Re: [Crash-utility] [Patch 1/4][kernel][slimdump] Add new elf-note of type NT_NOCOREDUMP to capture slimdump

Wednesday, 5 October 2011

On Wed, Oct 05, 2011 at 03:17:27PM +0530, K.Prasad wrote:
...
 We don't want to capture memory dump when the machine crashes due
to
 faulty cache, because the end-user derives no benefit by receiving a
 bulky vmcore and running crash analysis tools over them. Instead a
 'slimdump' that contains a meaningful message about the origin of crash
 (and which can be understood by his analysis tools) would be better, or
 so I thought. 
Ok, this makes sense, a meaningful message along with the MCE decoded
properly in userfriendly language so that one can understand why the
system has not captured vmcore.

...
 There are possibly several hardware errors which cause system crash
and
 the kdump would capture full vmcore, although it doesn't make sense (I
 wouldn't have cared about the second example, you cited, if they did not
 generate MCE, but a different exception).
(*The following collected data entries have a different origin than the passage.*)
/-- `DutifulActionsComplete`: actions that keep the host's duties, each completing, and the breaches, each refused. -/
theorem witness_duties :
    (HostAction.request 0 64 64#7).Dutiful (machineOf (readerAt [] 0 0#6)) ∧
      (HostAction.observe 0).Dutiful (machineOf (readerAt [] 0 0#6)) ∧
      ¬ (HostAction.overlappingRequest 0 1#7).Dutiful (machineOf (readerAt [] 0 0#6)) ∧
      completes (perform (.construct 1 7 []) (machineOf (readerAt [] 0 0#6))) = true ∧
      completes (perform (.destroy 0) (machineOf (readerAt [] 0 0#6))) = true ∧
      completes (perform (.writeStorage 8 0 1#64) (machineOf (readerAt [] 0 0#6))) = true ∧
      refusal (perform (.writeStorage 7 0 1#64) (machineOf (readerAt [] 0 0#6))) = some .storageModified ∧
      refusal (perform (.request 0 129 1#7) (machineOf (readerAt [] 0 0#6))) = some .countMisrepresented ∧
      refusal (perform (.construct 2 7 []) (machineOf (readerAt [] 0 0#6))) = some .noSuchReader := by
  refine ⟨⟨⟨_, rfl⟩, by decide⟩, trivial, fun h => h, by decide, by decide, by decide, by decide, by decide, by decide⟩

/-- `OnlyConstructionAndReadsMoveTheCursor`, `StorageIsImmutableForALifetime`: a step over which an instance lives and its
cursor moves. -/
theorem witness_cursor_moves :
    seen (step ((machineOf (readerAt [exampleWord] 0 4#6)).presentNext 8#7)) =
        some ((0, 12#6), some { status := .ok, data := 0x20#64 }, [0]) ∧
      ((machineOf (readerAt [exampleWord] 0 4#6)).presentNext 8#7).pending.head? ≠ some (.construct 0 7 []) := by decide

/-- `ReadersAreIndependent`: two live readers that share a storage, with requests to both; step 3 of program P4 of spec
95 is its third request. -/
theorem witness_two_readers :
    seen (performAll [.request 0 3 3#7, .request 1 64 64#7, .request 0 62 62#7]
        ((machineOf (readerAt [0xAAAAAAAAAAAAAAAA#64, 0x5555555555555555#64] 0 0#6)).setSlot 1
          (.live (readerAt [0xAAAAAAAAAAAAAAAA#64, 0x5555555555555555#64] 0 0#6)))) =
      some ((1, 1#6), some { status := .ok, data := 0x3555555555555555#64 }, [0, 0, 1]) := by decide

/-- `OnlyTheBlockStateMatters`: two machines with the same block state and different records. -/
theorem witness_same_block :
    (readerAt [exampleWord] 0 4#6).block = ((readerAt [exampleWord] 0 4#6).raise 0 .invalidBitCount).block ∧
      (readerAt [exampleWord] 0 4#6) ≠ ((readerAt [exampleWord] 0 4#6).raise 0 .invalidBitCount) ∧
      (machineOf ((readerAt [exampleWord] 0 4#6).raise 0 .invalidBitCount)).Addresses
        ((readerAt [exampleWord] 0 4#6).raise 0 .invalidBitCount) := by
  refine ⟨by decide, by decide, rfl, by decide⟩

end Sys2Proof.Tests
end

section
/-! `IDX_W` and the values it holds (spec 00, R9). -/

namespace Sys2Proof.Machine

theorem one_le_idxW (m : Nat) : 1 ≤ idxW m :=
  Nat.le_add_left 1 (Nat.log2 m)

/-- Which widths hold `m`: exactly those from `idxW m` up. Width 0 is left out because it holds the number 0, while
`idxW 0` is 1 (spec 00, R9). -/
theorem idxW_le_iff {m w : Nat} (hw : 1 ≤ w) : idxW m ≤ w ↔ m < 2 ^ w := by
  rw [idxW, Nat.succ_le_iff, Nat.log2_eq_log_two]
  constructor
  · exact Nat.lt_pow_of_log_lt Nat.one_lt_two
  · exact Nat.log_lt_of_lt_pow' (Nat.one_le_iff_ne_zero.mp hw)

theorem lt_two_pow_idxW (m : Nat) : m < 2 ^ idxW m :=
  (idxW_le_iff (one_le_idxW m)).mp le_rfl

/-- Settles O33: `idxW m` bounds from below the widths of at least one bit that hold `m`, and is one of them. -/
theorem indexWidthIsLeast : Obligations.IndexWidthIsLeast := by
  intro m
  exact ⟨one_le_idxW m, lt_two_pow_idxW m, fun _ hw hm => (idxW_le_iff hw).mpr hm⟩

end Sys2Proof.Machine
end

section
/-! What one step can make of one entry of the table, and the invariant over every step (spec 10, R18). -/

namespace Sys2Proof.Machine

/-- Which entries stand in the table after one is written. -/
theorem State.slot_setSlot_eq_some {s : State} {id j : Nat} {x y : Slot} :
    (s.setSlot id x).slot j = some y ↔ (j = id ∧ x = y) ∨ (j ≠ id ∧ s.slot j = some y) := by
  rw [State.slot_setSlot]
  split_ifs with h <;> simp [h]

/-- A request that completes raised the error of its checks, or had none and read. -/
theorem readOn_next {id n : Nat} {r r' : Reader} (hr : r.Ok) (h : readOn id n r = .next r') :
    (∃ e, requestError r n = some e ∧ r' = r.raise n e) ∨
      (requestError r n = none ∧ r' = r.afterRead id n) := by
  rcases readOn_cases id n hr with ⟨e, he, hread⟩ | ⟨hn, hread⟩
  · rw [hread] at h; cases h; exact .inl ⟨e, he, rfl⟩
  · rw [hread] at h; cases h; exact .inr ⟨hn, rfl⟩
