-- ==== Sys2Proof/WellFormed.lean ====
section
/-! DEFINITION. Which terms of `Instr` an instruction word can stand for (spec/30_encoding.md R89, R90: the offsets
of JAL and of the branches are always even). Every other operand admits every value of its field (R96 (e)). -/

namespace Sys2Proof

/-- Bit 0 of the offset is 0. -/
def evenOffset {n : Nat} (offset : BitVec n) : Bool := !offset.getLsbD 0

def Instr.wellFormed : Instr → Bool
  | .jal _ offset => evenOffset offset
  | .beq _ _ offset => evenOffset offset
  | .bne _ _ offset => evenOffset offset
  | .blt _ _ offset => evenOffset offset
  | .bge _ _ offset => evenOffset offset
  | .bltu _ _ offset => evenOffset offset
  | .bgeu _ _ offset => evenOffset offset
  | .lui _ _ => true
  | .auipc _ _ => true
  | .lb _ _ _ => true
  | .lh _ _ _ => true
  | .lw _ _ _ => true
  | .lbu _ _ _ => true
  | .lhu _ _ _ => true
  | .addi _ _ _ => true
  | .slti _ _ _ => true
  | .sltiu _ _ _ => true
  | .xori _ _ _ => true
  | .ori _ _ _ => true
  | .andi _ _ _ => true
  | .slli _ _ _ => true
  | .srli _ _ _ => true
  | .srai _ _ _ => true
  | .jalr _ _ _ => true
  | .sb _ _ _ => true
  | .sh _ _ _ => true
  | .sw _ _ _ => true
  | .add _ _ _ => true
  | .sub _ _ _ => true
  | .sll _ _ _ => true
  | .slt _ _ _ => true
  | .sltu _ _ _ => true
  | .xor _ _ _ => true
  | .srl _ _ _ => true
  | .sra _ _ _ => true
  | .or _ _ _ => true
  | .and _ _ _ => true

end Sys2Proof
end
In an ideal situation, each of
 these error paths would 'subscribe' to slimdump and add a meaningful
 message in the NT_NOCOREDUMP note instead of letting the user-space copy
 the old kernel memory. 
Yep, I see.

...
 Fine with me. I see that the various IA32_MCi_Status registers will
hold
 information about the error and use that to classify MCEs.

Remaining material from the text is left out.